REQUIRED WORK: Start at the line below containing "prepareKey [] = .ok" and stop at the line containing "(∀ (schedule left". Repeat every line of that stretch exactly, and nothing outside it.
-- AVAILABLE DATA follows --
/-- 43_block_cipher.md §4 (the round trip, R203, marked derived there): decryption undoes encryption and encryption
undoes decryption, for every block and every subkey sequence, and so for every key. -/
def Obligations.DecryptUndoesEncrypt : Prop :=
  (∀ (x : Block64) (ks : SubkeyFile), crypt (crypt x ks .enc) ks .dec = x ∧ crypt (crypt x ks .dec) ks .enc = x) ∧
  (∀ x key : Block64, decryptBlock (encryptBlock x key) key = x)

/-- 95_test_vectors.md V18 (the complementation property, general knowledge there): complementing block and key
complements the result. -/
def Obligations.ComplementationProperty : Prop :=
  ∀ x key : Block64, encryptBlock (~~~x) (~~~key) = ~~~(encryptBlock x key)

/-! ## The host's side -/

/-- 44_host_interface.md R240: key preparation. -/
def Obligations.KeyPreparationPadsOrReports : Prop :=
  ∀ text : List Byte,
    (8 < text.length → prepareKey text = .error .keyTooLong ∧ keyWrites text = []) ∧
    (text.length ≤ 8 → ∃ k, prepareKey text = .ok k ∧ ∀ j : Fin 8, byteOf k j.val = text.getD j.val 0x00) ∧
    prepareKey [] = .ok 0x0000000000000000 ∧ prepareKey [0x61, 0x62, 0x63] = .ok 0x6162630000000000 ∧
    ∀ (s : State) (k : Block64) (rest : List Input), prepareKey text = .ok k → s.busy = false →
      s.inputs = transactions (keyWrites text) ++ rest → ∃ t, run 8 s = .next t ∧ t.key = k

/-- 44_host_interface.md §5 (padding and stripping): a final block of 1 to 8 bytes whose last byte is not zero survives
padding, encryption, decryption and stripping. -/
def Obligations.PaddedBlockSurvivesTheRoundTrip : Prop :=
  ∀ (bytes : List Byte) (b : Byte) (key : Block64), bytes.length + 1 ≤ 8 → b ≠ 0x00 →
    ∃ x, padBlock (bytes ++ [b]) = .ok (some x) ∧
      stripPadding (decryptBlock (encryptBlock x key) key) = bytes ++ [b]

/-- 44_host_interface.md §5 (the driver sequence of a stream) and 30_encoding.md §4 (`POLL`). `POLL` ends at the first
read of STATUS that returns BUSY = 0, and the block is then idle. From every state, a stream whose results the driver
trusts has given Crypt of every block under the prepared key's schedule. From an idle state without an error, a key text
that fits, and a run in which the engine has a turn before each transaction, the driver comes to its end. How the turns
of the engine are counted out is the model's choice (log 15). -/
def Obligations.TrustedDriverResultIsTheCipher : Prop :=
  (∀ (schedule left : List Nat) (s t : State), drive schedule [.poll] s = .finished t left →
    t.phase = .idle ∧ ∃ (busyReads : List Byte) (last : Byte), t.reads = s.reads ++ busyReads ++ [last] ∧
      (∀ b ∈ busyReads, b.getLsbD 0 = true) ∧ last.getLsbD 0 = false ∧
      schedule.length = busyReads.length + 1 + left.length) ∧
  (∀ (text : List Byte) (mode : Mode) (blocks out : List Block64) (schedule left : List Nat) (s t : State),
    driveStream text mode blocks schedule s = .ok (out, t, left) →
    ∃ k, prepareKey text = .ok k ∧ out = blocks.map fun x => crypt x (keySchedule k) mode) ∧
  ∀ (text : List Byte) (mode : Mode) (blocks : List Block64) (schedule : List Nat) (s : State),
    text.length ≤ 8 → s.busy = false → s.err = false → (∀ turns ∈ schedule, 1 ≤ turns) →
    26 + 36 * blocks.length ≤ schedule.length →
    ∃ out t left, driveStream text mode blocks schedule s = .ok (out, t, left)
end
-- AVAILABLE DATA concluded --
COMPLETED TASK:
    prepareKey [] = .ok 0x0000000000000000 ∧ prepareKey [0x61, 0x62, 0x63] = .ok 0x6162630000000000 ∧
    ∀ (s : State) (k : Block64) (rest : List Input), prepareKey text = .ok k → s.busy = false →
      s.inputs = transactions (keyWrites text) ++ rest → ∃ t, run 8 s = .next t ∧ t.key = k

/-- 44_host_interface.md §5 (padding and stripping): a final block of 1 to 8 bytes whose last byte is not zero survives
padding, encryption, decryption and stripping. -/
def Obligations.PaddedBlockSurvivesTheRoundTrip : Prop :=
  ∀ (bytes : List Byte) (b : Byte) (key : Block64), bytes.length + 1 ≤ 8 → b ≠ 0x00 →
    ∃ x, padBlock (bytes ++ [b]) = .ok (some x) ∧
      stripPadding (decryptBlock (encryptBlock x key) key) = bytes ++ [b]

/-- 44_host_interface.md §5 (the driver sequence of a stream) and 30_encoding.md §4 (`POLL`). `POLL` ends at the first
read of STATUS that returns BUSY = 0, and the block is then idle. From every state, a stream whose results the driver
trusts has given Crypt of every block under the prepared key's schedule. From an idle state without an error, a key text
that fits, and a run in which the engine has a turn before each transaction, the driver comes to its end. How the turns
of the engine are counted out is the model's choice (log 15). -/
def Obligations.TrustedDriverResultIsTheCipher : Prop :=
  (∀ (schedule left : List Nat) (s t : State), drive schedule [.poll] s = .finished t left →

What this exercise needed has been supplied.